### [Assigned task]
The line containing "(0x40, .le64)] f" marks the end: write out exactly every line from the first line of the data below through that line, and only those.

+ + +

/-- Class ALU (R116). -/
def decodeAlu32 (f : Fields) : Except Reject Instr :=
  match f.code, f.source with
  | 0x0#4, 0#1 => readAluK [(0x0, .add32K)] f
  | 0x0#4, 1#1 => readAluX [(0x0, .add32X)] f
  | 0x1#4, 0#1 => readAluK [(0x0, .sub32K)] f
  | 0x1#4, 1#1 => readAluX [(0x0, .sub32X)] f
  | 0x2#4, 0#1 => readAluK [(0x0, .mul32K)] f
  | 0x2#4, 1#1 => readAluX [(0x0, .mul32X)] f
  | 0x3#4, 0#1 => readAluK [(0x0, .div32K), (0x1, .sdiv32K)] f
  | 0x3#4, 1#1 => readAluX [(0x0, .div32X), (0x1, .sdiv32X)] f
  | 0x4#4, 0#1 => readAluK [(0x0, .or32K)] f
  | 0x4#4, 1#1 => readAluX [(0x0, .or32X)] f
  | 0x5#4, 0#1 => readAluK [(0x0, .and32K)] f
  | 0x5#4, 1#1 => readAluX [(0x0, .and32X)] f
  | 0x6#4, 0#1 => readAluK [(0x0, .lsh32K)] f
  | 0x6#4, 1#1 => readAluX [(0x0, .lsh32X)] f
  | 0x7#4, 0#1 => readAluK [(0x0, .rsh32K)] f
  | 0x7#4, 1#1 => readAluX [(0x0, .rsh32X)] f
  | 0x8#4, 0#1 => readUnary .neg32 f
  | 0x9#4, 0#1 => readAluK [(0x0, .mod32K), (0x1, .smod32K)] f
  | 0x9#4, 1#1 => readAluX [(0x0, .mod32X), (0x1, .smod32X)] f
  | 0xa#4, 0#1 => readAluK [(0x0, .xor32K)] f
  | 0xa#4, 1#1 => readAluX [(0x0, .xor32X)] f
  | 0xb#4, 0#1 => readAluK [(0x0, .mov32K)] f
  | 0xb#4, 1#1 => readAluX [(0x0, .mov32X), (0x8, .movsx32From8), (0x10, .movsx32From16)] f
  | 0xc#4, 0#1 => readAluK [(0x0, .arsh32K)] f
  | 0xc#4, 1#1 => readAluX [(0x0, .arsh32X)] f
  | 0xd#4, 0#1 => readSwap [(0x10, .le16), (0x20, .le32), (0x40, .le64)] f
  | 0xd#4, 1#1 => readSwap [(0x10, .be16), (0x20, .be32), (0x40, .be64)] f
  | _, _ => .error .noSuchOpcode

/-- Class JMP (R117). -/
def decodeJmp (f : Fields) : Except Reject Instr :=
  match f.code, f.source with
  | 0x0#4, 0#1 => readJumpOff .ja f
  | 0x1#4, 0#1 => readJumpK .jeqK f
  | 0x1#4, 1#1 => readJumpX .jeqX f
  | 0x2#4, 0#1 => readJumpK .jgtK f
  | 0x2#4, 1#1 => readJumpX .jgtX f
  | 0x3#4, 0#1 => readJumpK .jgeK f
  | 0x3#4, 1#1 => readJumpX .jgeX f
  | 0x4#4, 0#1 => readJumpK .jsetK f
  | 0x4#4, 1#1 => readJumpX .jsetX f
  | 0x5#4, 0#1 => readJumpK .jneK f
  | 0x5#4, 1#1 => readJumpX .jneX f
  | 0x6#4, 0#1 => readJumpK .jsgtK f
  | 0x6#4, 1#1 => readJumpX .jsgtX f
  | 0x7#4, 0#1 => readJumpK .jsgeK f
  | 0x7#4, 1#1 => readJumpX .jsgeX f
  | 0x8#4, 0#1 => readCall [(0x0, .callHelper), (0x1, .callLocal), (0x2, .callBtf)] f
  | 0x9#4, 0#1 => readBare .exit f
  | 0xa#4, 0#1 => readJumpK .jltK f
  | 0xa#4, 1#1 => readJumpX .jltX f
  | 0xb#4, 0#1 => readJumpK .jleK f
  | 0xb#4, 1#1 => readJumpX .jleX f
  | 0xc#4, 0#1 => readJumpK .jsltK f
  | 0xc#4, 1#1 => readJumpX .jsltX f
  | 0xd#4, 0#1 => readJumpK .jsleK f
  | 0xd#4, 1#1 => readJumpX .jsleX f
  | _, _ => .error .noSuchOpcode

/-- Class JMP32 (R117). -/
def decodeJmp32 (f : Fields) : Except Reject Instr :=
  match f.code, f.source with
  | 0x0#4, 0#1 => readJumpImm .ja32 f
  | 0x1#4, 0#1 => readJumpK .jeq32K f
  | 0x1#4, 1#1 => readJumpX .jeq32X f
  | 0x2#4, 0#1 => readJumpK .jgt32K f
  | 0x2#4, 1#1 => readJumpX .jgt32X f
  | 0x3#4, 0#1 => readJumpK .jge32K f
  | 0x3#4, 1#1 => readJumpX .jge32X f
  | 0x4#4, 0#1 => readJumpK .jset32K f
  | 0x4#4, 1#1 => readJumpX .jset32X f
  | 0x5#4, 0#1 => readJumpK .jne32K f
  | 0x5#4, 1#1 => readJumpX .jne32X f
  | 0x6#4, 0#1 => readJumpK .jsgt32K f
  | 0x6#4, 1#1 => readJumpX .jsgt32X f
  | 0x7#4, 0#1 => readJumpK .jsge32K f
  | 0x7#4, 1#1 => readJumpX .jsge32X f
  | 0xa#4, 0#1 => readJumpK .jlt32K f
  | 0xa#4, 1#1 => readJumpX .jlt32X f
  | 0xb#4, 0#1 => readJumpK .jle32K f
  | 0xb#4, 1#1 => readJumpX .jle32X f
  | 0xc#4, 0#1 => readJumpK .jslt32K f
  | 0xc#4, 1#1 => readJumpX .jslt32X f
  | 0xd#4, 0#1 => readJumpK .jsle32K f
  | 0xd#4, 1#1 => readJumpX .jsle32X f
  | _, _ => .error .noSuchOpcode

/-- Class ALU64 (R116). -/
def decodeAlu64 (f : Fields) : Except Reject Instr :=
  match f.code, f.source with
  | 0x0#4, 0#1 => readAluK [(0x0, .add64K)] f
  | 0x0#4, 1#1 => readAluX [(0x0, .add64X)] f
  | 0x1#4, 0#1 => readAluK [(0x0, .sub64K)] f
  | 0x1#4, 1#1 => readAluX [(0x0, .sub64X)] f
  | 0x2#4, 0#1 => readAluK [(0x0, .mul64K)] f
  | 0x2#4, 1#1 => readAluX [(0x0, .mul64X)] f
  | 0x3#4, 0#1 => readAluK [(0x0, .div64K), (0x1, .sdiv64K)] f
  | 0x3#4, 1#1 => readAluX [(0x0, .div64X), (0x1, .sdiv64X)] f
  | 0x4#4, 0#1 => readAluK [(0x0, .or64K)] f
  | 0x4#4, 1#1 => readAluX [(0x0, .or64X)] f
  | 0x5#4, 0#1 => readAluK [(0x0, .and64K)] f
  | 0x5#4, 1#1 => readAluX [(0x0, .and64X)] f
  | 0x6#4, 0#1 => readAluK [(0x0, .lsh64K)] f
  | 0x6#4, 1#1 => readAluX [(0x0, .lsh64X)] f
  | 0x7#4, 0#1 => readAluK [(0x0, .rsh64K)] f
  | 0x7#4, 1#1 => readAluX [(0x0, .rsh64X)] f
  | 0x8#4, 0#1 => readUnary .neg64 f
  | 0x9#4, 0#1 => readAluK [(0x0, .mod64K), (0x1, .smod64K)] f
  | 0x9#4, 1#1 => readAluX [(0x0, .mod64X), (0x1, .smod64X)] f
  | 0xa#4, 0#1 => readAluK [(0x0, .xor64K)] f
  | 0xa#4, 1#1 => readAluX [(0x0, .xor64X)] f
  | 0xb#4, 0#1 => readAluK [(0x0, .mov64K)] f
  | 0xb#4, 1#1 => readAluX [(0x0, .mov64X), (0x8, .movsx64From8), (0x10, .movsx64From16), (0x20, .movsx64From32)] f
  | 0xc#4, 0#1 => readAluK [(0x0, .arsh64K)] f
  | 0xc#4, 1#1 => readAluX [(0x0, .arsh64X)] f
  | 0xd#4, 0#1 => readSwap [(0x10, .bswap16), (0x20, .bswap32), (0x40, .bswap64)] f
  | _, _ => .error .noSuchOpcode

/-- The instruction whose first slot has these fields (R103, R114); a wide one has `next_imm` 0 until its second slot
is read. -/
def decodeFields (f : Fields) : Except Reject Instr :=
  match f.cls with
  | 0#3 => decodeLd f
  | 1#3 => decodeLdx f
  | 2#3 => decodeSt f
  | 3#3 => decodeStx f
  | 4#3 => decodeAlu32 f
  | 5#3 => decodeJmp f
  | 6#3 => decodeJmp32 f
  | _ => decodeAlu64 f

+ + +

### [Answer]
/-- Class ALU (R116). -/
def decodeAlu32 (f : Fields) : Except Reject Instr :=
  match f.code, f.source with
  | 0x0#4, 0#1 => readAluK [(0x0, .add32K)] f
  | 0x0#4, 1#1 => readAluX [(0x0, .add32X)] f
  | 0x1#4, 0#1 => readAluK [(0x0, .sub32K)] f
  | 0x1#4, 1#1 => readAluX [(0x0, .sub32X)] f
  | 0x2#4, 0#1 => readAluK [(0x0, .mul32K)] f
  | 0x2#4, 1#1 => readAluX [(0x0, .mul32X)] f
  | 0x3#4, 0#1 => readAluK [(0x0, .div32K), (0x1, .sdiv32K)] f
  | 0x3#4, 1#1 => readAluX [(0x0, .div32X), (0x1, .sdiv32X)] f
  | 0x4#4, 0#1 => readAluK [(0x0, .or32K)] f
  | 0x4#4, 1#1 => readAluX [(0x0, .or32X)] f
  | 0x5#4, 0#1 => readAluK [(0x0, .and32K)] f
  | 0x5#4, 1#1 => readAluX [(0x0, .and32X)] f
  | 0x6#4, 0#1 => readAluK [(0x0, .lsh32K)] f
  | 0x6#4, 1#1 => readAluX [(0x0, .lsh32X)] f
  | 0x7#4, 0#1 => readAluK [(0x0, .rsh32K)] f
  | 0x7#4, 1#1 => readAluX [(0x0, .rsh32X)] f
  | 0x8#4, 0#1 => readUnary .neg32 f
  | 0x9#4, 0#1 => readAluK [(0x0, .mod32K), (0x1, .smod32K)] f
  | 0x9#4, 1#1 => readAluX [(0x0, .mod32X), (0x1, .smod32X)] f
  | 0xa#4, 0#1 => readAluK [(0x0, .xor32K)] f
  | 0xa#4, 1#1 => readAluX [(0x0, .xor32X)] f
  | 0xb#4, 0#1 => readAluK [(0x0, .mov32K)] f
  | 0xb#4, 1#1 => readAluX [(0x0, .mov32X), (0x8, .movsx32From8), (0x10, .movsx32From16)] f
  | 0xc#4, 0#1 => readAluK [(0x0, .arsh32K)] f
  | 0xc#4, 1#1 => readAluX [(0x0, .arsh32X)] f
  | 0xd#4, 0#1 => readSwap [(0x10, .le16), (0x20, .le32), (0x40, .le64)] f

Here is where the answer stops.